BEGIN Supplied material

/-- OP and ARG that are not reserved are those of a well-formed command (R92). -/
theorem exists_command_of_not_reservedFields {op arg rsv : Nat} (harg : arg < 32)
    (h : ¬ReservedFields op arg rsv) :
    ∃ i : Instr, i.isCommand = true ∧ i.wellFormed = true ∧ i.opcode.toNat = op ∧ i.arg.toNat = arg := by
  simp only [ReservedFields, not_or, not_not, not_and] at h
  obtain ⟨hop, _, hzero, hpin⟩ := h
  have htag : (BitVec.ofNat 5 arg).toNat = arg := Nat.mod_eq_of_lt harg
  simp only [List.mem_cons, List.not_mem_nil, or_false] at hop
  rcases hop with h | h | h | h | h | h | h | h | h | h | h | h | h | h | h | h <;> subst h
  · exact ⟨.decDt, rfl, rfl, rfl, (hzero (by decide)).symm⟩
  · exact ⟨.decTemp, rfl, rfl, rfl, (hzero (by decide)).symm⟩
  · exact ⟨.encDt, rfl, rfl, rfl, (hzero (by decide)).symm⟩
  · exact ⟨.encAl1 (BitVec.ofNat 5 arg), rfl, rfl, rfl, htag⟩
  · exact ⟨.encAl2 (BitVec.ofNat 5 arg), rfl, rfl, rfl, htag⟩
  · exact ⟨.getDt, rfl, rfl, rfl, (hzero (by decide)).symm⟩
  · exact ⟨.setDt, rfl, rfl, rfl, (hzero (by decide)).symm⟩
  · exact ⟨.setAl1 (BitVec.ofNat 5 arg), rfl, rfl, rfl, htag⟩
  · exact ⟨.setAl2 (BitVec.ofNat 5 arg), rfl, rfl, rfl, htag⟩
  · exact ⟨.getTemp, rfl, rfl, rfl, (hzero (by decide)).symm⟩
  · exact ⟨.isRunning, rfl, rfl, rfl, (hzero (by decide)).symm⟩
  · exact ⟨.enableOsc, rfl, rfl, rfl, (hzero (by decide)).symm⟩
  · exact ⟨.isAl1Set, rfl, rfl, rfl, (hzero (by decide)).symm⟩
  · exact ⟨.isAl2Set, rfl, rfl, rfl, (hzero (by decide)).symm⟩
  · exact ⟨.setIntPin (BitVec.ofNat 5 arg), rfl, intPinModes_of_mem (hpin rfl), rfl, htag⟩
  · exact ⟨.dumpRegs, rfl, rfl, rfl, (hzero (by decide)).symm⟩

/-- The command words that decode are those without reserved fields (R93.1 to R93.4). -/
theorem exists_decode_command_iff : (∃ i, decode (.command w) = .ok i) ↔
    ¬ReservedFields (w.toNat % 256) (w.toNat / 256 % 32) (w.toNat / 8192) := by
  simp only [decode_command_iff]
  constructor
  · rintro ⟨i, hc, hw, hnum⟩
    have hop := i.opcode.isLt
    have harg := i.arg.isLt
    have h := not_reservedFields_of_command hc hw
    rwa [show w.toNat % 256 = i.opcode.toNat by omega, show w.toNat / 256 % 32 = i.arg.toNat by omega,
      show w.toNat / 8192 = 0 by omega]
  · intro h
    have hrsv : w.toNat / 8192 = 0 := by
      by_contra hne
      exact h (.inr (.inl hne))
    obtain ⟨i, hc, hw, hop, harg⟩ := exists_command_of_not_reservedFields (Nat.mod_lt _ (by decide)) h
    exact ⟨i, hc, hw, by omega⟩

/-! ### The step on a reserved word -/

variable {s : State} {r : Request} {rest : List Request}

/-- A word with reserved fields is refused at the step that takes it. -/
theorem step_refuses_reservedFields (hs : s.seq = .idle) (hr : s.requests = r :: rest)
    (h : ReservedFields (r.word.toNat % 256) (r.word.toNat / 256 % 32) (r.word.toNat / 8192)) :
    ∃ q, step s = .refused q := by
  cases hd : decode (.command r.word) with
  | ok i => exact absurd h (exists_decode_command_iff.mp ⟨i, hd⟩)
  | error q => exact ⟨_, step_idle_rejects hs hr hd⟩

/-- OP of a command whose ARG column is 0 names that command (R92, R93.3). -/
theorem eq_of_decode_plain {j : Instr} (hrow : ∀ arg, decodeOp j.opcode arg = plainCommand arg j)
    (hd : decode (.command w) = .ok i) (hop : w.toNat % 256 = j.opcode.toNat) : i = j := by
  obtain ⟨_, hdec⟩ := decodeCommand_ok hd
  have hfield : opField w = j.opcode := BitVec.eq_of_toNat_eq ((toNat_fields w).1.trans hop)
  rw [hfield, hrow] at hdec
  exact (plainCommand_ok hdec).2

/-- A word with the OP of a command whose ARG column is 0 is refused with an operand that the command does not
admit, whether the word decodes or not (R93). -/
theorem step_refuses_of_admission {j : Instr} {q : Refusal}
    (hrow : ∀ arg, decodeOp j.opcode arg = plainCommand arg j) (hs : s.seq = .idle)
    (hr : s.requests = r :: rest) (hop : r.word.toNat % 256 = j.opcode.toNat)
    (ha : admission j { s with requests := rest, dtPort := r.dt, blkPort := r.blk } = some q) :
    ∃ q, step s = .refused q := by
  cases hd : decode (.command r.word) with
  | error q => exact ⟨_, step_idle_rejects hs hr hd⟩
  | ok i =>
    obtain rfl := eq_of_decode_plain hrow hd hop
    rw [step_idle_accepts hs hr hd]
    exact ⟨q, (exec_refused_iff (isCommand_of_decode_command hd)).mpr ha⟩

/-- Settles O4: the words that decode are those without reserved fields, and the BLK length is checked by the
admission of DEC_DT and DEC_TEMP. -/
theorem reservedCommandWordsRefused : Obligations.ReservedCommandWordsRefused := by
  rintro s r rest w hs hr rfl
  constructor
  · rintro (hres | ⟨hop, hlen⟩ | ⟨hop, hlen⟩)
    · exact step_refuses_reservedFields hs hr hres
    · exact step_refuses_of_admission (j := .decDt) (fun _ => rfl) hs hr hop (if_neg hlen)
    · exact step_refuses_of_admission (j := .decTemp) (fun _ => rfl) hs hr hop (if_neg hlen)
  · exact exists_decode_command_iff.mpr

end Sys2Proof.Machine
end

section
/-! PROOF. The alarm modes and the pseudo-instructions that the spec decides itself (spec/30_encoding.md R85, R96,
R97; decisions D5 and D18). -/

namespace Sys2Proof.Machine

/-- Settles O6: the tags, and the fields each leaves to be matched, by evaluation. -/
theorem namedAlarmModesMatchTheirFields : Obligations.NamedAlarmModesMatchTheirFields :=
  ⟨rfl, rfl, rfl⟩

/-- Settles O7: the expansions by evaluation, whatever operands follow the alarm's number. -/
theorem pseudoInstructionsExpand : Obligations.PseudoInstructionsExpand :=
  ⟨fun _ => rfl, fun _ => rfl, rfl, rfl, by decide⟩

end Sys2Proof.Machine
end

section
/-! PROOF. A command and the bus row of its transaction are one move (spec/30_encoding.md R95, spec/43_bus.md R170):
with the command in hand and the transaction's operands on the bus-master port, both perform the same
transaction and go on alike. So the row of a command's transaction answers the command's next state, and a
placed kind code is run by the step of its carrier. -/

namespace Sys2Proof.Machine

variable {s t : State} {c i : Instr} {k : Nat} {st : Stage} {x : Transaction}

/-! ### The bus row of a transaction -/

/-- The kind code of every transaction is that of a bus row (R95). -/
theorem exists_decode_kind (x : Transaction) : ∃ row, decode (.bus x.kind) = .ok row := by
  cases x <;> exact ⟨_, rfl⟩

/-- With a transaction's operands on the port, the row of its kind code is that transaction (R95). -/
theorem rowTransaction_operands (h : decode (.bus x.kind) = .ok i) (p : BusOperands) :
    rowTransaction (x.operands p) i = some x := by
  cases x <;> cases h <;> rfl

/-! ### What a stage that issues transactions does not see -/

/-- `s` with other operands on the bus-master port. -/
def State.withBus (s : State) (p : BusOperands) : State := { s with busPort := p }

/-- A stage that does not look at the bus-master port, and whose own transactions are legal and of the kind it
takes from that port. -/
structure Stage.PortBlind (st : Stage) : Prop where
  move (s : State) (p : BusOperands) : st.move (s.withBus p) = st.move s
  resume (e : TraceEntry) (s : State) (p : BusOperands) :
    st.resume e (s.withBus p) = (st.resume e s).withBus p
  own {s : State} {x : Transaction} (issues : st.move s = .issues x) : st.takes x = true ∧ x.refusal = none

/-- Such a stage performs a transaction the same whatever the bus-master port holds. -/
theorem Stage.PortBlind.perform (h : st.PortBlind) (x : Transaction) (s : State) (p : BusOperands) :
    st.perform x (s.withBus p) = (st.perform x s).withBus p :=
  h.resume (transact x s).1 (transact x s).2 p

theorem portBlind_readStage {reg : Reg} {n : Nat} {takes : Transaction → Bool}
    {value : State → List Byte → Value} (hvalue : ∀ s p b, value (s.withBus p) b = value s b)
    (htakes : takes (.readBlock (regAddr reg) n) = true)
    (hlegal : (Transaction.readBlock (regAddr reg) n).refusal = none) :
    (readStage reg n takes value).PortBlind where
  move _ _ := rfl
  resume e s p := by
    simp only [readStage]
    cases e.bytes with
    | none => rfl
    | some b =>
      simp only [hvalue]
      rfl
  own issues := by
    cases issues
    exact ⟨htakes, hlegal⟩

END Supplied material
BEGIN Supplied material

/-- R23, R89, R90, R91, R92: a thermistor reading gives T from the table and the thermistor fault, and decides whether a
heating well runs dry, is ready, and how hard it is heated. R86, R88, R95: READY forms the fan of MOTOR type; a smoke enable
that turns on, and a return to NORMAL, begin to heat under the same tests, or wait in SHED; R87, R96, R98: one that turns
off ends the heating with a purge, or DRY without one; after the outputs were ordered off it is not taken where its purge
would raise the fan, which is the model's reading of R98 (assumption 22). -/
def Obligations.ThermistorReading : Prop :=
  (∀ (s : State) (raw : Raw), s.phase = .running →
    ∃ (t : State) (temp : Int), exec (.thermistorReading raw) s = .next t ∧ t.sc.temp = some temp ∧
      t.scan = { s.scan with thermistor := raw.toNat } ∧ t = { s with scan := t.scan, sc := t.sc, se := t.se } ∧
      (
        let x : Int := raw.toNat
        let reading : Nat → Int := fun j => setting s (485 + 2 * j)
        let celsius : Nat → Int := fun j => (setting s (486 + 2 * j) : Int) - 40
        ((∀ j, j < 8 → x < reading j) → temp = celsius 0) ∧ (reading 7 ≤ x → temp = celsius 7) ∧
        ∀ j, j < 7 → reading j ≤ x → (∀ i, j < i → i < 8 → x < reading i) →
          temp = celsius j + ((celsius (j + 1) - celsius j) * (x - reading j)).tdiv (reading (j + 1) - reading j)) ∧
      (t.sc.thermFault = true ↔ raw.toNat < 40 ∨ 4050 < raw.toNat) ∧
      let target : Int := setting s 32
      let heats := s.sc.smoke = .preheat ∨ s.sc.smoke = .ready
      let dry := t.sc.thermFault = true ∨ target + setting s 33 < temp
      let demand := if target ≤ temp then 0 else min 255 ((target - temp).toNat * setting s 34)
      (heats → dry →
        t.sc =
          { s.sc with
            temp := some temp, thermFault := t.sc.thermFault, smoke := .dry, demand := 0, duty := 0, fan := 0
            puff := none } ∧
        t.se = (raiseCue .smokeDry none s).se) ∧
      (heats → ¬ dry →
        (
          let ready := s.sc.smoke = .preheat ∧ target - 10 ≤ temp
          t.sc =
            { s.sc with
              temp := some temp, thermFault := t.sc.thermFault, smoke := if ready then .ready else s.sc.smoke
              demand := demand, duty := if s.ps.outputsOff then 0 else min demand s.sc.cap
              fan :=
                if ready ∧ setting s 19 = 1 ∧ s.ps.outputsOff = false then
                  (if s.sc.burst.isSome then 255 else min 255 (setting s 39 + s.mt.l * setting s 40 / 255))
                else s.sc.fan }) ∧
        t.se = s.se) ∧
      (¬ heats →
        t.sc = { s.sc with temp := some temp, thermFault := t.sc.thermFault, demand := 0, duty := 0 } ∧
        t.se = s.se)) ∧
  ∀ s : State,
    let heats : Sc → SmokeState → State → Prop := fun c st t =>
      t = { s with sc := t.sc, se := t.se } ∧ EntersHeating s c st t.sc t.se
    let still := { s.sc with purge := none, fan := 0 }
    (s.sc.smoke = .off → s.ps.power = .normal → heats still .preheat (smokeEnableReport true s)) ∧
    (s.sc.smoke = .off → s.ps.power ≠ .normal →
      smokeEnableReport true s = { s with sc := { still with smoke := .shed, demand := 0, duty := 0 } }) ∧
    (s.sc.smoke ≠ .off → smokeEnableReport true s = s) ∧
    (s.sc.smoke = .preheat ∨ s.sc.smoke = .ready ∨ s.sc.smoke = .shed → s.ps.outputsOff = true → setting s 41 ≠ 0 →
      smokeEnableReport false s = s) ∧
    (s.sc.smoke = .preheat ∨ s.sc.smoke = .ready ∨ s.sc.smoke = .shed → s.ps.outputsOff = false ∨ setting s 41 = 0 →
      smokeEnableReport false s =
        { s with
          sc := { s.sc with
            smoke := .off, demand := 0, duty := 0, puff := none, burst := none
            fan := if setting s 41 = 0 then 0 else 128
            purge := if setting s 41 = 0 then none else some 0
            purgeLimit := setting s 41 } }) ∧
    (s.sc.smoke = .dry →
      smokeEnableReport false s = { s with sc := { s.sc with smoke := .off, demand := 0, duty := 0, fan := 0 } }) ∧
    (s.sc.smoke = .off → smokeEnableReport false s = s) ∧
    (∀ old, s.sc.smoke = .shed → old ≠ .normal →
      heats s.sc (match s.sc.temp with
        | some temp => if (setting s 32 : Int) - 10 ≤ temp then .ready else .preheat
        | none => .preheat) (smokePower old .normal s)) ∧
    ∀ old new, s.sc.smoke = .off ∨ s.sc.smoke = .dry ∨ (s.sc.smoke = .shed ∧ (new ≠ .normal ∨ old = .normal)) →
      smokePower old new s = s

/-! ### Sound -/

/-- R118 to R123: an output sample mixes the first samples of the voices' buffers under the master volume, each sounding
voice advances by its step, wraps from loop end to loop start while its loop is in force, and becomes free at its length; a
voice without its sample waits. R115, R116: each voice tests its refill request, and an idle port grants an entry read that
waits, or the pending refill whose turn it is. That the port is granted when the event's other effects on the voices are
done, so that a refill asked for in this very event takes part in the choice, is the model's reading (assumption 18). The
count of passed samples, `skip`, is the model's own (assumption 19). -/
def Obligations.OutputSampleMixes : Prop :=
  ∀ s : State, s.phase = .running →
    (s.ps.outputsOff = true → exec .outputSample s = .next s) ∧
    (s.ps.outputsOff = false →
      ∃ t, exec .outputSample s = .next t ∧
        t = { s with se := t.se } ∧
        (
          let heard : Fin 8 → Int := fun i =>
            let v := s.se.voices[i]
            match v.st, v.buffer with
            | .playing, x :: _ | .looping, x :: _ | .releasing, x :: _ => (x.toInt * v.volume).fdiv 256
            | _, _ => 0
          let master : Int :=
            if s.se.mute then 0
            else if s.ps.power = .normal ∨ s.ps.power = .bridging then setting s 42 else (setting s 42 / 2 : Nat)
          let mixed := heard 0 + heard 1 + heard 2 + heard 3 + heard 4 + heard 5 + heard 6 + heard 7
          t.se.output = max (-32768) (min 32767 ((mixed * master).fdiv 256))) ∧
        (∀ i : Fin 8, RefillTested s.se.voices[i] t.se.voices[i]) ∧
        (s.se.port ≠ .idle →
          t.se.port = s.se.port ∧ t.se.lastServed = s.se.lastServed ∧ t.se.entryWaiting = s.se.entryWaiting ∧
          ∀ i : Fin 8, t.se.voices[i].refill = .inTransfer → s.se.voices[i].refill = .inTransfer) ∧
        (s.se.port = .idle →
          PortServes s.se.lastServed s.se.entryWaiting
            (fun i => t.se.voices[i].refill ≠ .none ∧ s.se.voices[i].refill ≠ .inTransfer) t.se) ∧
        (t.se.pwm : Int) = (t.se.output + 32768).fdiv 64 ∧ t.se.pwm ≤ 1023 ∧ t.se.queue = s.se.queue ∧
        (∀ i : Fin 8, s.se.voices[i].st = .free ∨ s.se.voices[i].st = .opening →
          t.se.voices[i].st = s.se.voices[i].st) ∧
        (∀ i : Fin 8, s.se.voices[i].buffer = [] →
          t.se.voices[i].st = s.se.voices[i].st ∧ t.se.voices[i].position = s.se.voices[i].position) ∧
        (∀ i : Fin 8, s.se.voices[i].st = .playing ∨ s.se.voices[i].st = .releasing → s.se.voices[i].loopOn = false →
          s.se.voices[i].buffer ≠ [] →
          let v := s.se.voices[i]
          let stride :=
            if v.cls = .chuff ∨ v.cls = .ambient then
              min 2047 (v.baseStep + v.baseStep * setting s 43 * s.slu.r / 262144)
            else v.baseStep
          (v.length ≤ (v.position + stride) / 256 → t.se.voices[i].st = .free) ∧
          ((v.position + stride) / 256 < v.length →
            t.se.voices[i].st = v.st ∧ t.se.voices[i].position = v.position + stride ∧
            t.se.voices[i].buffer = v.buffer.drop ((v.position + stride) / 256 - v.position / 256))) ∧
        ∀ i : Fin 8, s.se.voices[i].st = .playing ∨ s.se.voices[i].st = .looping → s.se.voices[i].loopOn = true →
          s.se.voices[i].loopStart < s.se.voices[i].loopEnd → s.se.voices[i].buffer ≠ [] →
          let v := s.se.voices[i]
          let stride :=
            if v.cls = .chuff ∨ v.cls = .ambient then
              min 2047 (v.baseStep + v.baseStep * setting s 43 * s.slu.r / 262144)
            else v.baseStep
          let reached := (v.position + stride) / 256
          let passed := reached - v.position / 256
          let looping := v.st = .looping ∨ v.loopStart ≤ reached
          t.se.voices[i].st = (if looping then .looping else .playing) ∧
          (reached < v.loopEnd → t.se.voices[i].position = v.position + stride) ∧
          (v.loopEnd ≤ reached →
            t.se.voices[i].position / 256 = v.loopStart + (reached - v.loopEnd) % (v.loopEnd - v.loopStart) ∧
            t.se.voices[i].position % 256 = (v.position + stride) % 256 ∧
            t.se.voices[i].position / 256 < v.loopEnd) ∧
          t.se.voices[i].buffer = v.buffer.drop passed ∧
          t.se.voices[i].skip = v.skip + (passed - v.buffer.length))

END Supplied material

● Problem
Report every line of the records that contains the word "lastServed".

● Output of the exercise
          t.se.port = s.se.port ∧ t.se.lastServed = s.se.lastServed ∧ t.se.entryWaiting = s.se.entryWaiting ∧
          PortServes s.se.lastServed s.se.entryWaiting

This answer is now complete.